* **RECORDS SHOWN**
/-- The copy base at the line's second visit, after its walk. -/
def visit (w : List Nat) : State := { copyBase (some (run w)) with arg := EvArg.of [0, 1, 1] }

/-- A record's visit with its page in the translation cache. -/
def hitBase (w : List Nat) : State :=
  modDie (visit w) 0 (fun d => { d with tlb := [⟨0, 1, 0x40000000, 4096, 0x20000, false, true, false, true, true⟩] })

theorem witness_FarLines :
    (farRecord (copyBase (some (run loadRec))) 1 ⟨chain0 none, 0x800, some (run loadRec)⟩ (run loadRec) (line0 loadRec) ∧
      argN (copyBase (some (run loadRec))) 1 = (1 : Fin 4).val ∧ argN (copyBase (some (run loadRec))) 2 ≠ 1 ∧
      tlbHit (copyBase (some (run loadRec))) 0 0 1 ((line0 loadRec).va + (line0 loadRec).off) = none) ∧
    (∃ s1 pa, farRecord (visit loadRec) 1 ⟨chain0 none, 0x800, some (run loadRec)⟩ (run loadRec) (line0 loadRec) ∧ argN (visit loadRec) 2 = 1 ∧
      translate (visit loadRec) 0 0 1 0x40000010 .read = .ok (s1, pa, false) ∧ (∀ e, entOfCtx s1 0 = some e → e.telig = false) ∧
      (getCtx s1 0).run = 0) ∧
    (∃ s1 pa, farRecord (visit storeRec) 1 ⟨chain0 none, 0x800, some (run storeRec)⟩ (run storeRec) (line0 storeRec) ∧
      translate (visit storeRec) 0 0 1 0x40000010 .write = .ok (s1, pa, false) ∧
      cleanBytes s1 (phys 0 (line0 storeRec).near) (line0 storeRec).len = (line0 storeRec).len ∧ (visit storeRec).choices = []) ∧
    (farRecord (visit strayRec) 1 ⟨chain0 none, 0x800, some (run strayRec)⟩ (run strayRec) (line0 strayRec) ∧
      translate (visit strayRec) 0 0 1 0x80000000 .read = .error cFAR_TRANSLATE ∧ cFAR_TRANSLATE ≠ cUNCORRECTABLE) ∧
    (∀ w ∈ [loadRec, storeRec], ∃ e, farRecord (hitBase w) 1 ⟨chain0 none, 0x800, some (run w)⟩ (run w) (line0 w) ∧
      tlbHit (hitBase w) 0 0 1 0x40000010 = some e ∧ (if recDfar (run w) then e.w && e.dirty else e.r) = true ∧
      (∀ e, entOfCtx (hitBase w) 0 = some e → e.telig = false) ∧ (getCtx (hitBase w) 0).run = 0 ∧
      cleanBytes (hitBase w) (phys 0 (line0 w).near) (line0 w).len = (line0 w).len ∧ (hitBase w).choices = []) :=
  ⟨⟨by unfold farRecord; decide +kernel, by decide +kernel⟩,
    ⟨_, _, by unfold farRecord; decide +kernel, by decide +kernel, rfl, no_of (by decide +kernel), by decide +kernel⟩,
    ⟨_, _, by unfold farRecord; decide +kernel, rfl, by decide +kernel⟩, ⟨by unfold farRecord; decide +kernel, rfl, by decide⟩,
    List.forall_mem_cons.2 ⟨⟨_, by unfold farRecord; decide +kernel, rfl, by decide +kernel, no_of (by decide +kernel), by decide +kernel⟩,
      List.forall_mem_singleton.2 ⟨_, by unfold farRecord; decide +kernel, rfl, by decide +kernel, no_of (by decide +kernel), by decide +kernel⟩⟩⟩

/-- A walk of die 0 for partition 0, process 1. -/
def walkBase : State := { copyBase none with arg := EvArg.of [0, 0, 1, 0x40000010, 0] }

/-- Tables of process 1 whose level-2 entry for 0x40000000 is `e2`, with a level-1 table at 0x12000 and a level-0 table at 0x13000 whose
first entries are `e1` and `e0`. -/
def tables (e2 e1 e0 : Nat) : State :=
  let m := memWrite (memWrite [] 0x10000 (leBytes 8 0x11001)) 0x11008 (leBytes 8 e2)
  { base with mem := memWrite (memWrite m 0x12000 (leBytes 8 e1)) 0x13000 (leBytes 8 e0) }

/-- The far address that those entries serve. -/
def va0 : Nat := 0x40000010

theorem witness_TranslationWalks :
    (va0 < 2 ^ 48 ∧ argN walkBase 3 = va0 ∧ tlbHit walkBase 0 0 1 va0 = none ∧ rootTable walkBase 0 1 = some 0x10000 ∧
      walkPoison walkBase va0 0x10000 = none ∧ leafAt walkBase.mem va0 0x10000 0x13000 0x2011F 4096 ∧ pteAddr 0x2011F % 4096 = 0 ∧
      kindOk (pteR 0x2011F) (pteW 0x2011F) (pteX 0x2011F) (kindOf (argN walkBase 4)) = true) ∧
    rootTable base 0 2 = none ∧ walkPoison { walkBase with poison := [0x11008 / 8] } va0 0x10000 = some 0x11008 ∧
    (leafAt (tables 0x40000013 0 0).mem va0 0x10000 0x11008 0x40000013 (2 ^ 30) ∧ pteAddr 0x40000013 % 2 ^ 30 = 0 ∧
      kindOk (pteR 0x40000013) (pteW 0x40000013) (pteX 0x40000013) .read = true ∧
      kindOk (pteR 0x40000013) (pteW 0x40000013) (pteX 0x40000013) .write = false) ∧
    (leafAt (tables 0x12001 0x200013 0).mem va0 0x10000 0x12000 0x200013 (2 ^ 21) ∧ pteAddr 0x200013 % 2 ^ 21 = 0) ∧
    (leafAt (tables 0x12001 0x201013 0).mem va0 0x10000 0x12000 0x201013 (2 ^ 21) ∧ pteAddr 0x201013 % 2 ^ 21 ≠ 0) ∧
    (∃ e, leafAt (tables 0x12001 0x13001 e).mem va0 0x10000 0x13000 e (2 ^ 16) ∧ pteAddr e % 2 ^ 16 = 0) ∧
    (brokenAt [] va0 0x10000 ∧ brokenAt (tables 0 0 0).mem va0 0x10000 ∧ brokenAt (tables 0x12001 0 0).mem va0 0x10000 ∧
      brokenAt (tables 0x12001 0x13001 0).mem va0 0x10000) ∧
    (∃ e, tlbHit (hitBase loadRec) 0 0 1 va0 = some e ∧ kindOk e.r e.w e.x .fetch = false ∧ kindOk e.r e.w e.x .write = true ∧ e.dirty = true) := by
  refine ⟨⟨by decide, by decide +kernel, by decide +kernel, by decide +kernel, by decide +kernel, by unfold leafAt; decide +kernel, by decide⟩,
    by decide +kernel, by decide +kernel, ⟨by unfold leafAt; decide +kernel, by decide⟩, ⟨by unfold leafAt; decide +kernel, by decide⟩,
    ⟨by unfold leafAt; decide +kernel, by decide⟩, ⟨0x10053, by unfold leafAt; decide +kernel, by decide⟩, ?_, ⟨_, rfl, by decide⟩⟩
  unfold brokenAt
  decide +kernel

* **TASK OBJECTIVE**
Copy out precisely the lines from the line with "refine ⟨⟨by decide, by" to the line with "by decide +kernel, by decide +kernel, ⟨by" in the material above, including those two lines and omitting all the rest.

* **RESPONSE BELOW**
  refine ⟨⟨by decide, by decide +kernel, by decide +kernel, by decide +kernel, by decide +kernel, by unfold leafAt; decide +kernel, by decide⟩,
    by decide +kernel, by decide +kernel, ⟨by unfold leafAt; decide +kernel, by decide⟩, ⟨by unfold leafAt; decide +kernel, by decide⟩,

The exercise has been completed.